▶ _Data extract_:
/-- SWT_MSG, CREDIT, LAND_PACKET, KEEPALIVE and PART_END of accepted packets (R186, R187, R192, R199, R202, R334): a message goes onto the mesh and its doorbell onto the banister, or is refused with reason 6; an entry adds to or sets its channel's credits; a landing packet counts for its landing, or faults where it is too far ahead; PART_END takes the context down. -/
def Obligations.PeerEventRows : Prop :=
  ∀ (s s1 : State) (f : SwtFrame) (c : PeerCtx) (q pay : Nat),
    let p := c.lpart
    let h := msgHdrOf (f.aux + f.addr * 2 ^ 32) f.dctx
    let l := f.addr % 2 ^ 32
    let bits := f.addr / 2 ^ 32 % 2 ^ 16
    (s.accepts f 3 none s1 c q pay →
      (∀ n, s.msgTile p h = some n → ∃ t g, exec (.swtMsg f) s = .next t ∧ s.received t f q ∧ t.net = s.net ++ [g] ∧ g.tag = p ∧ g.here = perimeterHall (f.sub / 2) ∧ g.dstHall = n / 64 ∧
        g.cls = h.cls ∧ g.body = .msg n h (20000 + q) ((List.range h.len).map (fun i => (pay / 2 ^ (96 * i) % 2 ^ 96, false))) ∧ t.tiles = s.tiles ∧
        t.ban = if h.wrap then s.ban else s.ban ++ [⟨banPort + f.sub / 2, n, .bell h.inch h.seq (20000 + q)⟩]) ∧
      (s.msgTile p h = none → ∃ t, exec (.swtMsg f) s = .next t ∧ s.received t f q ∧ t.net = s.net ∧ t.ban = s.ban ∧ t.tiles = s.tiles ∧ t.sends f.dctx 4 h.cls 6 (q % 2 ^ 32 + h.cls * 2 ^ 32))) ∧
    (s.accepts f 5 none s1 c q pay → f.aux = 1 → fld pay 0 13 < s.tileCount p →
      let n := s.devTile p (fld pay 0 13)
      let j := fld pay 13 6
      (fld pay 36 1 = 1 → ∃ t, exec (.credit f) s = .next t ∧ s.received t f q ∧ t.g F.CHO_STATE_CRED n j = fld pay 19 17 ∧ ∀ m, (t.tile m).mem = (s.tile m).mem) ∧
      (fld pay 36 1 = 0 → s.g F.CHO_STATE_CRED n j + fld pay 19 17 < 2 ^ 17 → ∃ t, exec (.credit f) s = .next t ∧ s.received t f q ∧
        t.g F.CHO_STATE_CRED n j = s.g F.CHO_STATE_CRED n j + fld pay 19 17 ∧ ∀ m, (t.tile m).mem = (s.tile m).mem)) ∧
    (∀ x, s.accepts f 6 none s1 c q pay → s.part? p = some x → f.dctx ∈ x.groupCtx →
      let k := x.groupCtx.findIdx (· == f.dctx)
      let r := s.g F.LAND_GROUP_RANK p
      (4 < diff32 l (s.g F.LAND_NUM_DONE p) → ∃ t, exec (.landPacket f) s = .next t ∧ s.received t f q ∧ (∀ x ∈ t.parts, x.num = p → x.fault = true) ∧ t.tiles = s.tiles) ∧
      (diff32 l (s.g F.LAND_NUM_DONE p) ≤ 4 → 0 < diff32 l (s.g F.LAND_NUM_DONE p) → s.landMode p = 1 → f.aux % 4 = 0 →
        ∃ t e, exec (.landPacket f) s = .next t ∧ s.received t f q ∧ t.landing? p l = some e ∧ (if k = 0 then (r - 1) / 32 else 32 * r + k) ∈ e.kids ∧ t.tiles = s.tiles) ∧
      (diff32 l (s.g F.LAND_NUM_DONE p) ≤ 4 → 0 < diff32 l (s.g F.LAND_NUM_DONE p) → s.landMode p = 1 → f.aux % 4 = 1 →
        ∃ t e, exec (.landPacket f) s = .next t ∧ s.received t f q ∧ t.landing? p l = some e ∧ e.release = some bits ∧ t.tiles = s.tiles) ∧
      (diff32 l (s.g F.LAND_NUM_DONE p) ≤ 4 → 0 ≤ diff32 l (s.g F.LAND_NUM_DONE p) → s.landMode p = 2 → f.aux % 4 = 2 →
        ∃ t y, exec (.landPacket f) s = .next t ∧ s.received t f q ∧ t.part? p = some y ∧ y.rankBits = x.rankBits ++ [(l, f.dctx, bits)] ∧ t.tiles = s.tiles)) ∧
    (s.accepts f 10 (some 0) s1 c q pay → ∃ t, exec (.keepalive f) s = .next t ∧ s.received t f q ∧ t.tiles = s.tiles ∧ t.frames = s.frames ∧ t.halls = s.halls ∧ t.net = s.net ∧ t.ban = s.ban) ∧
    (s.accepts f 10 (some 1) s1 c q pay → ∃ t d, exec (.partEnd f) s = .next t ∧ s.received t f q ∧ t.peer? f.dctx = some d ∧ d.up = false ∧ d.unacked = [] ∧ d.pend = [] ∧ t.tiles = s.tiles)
--
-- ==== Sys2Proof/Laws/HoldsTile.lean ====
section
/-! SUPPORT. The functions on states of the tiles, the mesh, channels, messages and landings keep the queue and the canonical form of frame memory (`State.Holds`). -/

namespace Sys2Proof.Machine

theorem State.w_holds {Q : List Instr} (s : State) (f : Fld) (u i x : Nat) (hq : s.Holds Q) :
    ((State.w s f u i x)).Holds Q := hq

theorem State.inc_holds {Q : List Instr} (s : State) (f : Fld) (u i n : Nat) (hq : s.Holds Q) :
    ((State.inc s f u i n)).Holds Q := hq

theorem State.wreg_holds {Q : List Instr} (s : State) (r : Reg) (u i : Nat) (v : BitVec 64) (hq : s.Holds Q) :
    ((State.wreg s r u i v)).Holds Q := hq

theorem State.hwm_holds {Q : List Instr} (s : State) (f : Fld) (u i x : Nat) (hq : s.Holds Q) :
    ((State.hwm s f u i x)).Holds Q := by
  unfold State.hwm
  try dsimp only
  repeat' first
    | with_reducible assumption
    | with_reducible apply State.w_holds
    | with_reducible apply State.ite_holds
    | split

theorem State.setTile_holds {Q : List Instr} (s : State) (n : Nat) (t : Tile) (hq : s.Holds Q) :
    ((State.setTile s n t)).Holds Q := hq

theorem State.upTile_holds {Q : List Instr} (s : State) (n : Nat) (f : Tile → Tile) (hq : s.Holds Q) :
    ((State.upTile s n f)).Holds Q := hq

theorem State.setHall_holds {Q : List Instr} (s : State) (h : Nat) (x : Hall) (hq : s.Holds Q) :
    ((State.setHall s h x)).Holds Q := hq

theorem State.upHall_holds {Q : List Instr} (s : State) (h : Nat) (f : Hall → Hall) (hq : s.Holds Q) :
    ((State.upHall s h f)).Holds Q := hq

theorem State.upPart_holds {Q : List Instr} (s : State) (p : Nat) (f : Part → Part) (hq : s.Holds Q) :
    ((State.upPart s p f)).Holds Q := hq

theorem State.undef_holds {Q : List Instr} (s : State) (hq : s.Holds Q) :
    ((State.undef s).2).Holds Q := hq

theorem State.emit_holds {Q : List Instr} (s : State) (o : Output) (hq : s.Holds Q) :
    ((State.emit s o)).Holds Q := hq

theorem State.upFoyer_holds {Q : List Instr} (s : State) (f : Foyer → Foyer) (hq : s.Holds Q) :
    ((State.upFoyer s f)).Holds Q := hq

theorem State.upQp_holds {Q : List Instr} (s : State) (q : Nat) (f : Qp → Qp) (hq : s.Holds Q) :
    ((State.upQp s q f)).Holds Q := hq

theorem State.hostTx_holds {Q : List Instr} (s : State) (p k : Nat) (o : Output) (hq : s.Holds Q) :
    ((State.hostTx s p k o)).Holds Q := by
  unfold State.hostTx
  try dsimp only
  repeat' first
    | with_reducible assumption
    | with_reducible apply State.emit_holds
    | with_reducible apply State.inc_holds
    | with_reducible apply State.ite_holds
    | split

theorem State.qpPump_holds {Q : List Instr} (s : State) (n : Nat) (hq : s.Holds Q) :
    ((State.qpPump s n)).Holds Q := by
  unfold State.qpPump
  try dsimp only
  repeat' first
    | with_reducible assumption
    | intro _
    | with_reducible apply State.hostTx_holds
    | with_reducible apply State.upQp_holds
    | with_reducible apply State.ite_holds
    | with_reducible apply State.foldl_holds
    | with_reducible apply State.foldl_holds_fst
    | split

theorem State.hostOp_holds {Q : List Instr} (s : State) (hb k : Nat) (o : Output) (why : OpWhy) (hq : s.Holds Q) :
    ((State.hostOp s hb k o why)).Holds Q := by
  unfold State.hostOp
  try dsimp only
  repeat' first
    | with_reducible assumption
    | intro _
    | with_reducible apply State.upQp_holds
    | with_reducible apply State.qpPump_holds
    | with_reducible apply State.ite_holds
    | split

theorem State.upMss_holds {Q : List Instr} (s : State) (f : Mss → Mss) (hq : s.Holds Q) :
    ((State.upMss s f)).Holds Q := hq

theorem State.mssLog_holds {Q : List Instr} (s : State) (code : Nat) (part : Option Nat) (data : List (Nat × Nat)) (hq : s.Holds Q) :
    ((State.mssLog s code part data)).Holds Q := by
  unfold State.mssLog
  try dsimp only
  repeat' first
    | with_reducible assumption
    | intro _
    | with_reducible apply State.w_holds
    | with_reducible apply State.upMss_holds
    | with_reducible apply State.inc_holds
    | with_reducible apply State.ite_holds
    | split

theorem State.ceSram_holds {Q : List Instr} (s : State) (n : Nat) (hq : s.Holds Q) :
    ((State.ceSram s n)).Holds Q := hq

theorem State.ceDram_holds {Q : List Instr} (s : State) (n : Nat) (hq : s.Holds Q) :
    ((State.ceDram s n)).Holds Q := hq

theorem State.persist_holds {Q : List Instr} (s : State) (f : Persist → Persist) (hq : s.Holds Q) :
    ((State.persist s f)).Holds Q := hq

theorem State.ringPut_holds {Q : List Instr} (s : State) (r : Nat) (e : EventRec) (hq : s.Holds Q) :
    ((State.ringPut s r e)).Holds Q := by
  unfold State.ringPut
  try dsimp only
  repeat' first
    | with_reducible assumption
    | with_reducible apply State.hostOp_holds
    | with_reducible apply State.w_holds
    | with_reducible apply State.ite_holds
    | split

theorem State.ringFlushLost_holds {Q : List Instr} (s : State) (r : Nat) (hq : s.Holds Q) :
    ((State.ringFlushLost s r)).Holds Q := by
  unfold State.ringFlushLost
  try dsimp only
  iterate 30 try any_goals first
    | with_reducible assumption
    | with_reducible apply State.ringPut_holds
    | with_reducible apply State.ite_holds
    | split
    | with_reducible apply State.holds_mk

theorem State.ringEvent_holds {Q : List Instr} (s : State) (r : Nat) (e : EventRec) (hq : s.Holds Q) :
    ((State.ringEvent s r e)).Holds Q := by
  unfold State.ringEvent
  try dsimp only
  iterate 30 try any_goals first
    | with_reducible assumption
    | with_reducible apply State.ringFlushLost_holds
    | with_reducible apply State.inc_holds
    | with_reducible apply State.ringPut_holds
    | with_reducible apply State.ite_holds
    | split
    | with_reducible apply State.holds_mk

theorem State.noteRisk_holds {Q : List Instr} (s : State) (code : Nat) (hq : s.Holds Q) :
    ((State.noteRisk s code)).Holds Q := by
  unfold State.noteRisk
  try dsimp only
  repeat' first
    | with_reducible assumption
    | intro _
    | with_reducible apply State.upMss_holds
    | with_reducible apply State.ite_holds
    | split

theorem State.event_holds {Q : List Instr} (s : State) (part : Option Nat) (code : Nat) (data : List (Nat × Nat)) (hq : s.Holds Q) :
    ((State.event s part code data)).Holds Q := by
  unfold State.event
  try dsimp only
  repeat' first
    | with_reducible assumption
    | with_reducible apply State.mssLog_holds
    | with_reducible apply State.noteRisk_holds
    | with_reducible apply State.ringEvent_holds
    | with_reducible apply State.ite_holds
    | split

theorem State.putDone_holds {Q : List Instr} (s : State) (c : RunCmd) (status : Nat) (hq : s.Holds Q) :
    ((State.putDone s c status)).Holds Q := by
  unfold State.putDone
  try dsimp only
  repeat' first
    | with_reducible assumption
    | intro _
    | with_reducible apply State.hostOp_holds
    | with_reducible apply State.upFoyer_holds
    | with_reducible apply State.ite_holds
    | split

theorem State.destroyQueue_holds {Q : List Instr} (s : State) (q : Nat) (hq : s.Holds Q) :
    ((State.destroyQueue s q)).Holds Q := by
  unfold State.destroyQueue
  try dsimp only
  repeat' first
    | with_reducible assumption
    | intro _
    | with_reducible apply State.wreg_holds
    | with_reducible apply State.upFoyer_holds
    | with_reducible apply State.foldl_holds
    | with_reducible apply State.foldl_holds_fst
--
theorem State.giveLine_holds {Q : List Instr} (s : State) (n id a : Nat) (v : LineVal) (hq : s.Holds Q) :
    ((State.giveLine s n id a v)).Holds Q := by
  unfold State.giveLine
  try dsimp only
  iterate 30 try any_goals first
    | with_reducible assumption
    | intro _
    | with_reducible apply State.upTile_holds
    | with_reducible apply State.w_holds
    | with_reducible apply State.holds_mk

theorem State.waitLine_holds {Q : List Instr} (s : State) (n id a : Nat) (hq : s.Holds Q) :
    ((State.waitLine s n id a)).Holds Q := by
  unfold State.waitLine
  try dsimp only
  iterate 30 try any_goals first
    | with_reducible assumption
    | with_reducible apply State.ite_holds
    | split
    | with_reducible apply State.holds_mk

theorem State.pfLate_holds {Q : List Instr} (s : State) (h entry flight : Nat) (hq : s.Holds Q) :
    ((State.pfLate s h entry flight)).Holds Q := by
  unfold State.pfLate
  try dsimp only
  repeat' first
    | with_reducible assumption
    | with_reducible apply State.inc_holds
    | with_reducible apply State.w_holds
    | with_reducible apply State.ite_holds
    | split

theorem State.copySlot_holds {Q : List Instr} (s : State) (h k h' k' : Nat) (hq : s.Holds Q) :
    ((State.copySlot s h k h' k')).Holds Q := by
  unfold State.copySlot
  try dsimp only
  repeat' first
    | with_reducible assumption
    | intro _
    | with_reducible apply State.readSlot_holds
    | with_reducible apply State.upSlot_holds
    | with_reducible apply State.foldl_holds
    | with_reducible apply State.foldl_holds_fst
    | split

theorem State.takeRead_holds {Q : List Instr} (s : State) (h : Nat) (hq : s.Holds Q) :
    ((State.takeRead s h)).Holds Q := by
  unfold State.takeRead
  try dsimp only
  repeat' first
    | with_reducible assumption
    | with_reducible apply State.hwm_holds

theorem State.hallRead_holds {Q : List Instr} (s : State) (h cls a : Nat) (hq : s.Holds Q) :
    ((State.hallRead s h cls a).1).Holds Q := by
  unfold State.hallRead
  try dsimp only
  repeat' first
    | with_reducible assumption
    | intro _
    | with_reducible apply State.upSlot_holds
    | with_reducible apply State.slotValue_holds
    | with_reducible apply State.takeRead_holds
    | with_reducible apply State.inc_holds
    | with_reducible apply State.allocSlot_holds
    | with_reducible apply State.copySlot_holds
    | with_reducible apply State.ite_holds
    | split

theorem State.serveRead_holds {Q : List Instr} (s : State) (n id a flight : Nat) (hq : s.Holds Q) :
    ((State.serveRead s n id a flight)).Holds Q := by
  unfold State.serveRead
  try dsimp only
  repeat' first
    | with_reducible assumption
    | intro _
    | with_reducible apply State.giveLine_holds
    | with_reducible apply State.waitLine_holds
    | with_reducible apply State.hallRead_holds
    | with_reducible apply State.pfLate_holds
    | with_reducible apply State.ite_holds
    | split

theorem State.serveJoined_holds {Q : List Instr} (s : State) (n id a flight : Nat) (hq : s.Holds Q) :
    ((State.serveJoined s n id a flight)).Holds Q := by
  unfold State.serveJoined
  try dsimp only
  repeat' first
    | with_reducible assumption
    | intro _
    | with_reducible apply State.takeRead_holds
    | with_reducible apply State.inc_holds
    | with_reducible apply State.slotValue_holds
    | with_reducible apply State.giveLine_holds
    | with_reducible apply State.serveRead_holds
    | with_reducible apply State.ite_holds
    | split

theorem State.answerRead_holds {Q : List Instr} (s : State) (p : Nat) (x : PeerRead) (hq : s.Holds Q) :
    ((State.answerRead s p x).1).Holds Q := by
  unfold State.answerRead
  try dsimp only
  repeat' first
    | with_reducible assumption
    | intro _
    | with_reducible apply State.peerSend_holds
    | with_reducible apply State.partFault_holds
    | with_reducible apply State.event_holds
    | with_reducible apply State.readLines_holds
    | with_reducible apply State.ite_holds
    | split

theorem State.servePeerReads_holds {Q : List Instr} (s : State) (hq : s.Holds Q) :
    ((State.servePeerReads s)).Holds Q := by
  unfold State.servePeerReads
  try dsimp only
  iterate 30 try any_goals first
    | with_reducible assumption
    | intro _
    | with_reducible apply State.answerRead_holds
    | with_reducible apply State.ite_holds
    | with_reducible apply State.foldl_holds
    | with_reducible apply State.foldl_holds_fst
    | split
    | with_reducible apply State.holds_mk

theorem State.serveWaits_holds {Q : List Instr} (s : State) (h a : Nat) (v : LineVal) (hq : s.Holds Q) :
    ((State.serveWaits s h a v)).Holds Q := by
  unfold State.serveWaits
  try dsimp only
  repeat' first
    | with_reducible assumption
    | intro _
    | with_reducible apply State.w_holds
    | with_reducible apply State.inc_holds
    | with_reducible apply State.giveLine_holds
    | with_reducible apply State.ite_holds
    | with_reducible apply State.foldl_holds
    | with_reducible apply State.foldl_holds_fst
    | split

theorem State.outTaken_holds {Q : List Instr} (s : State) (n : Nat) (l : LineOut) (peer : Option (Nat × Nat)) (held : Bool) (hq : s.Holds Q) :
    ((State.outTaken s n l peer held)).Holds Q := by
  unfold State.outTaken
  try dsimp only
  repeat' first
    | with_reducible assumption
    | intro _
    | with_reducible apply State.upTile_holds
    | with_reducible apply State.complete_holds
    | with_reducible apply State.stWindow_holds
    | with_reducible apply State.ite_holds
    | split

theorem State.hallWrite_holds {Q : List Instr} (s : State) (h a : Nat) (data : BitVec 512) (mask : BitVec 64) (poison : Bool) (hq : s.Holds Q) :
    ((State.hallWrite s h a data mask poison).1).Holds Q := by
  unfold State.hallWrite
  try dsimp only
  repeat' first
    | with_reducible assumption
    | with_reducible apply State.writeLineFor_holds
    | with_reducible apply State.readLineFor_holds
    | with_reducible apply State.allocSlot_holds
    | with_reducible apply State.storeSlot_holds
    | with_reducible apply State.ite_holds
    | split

▶ _What you have to do_:
Find how many lines of the preceding data contain "Output", and answer with that number only.

▶ _Answer section_:
3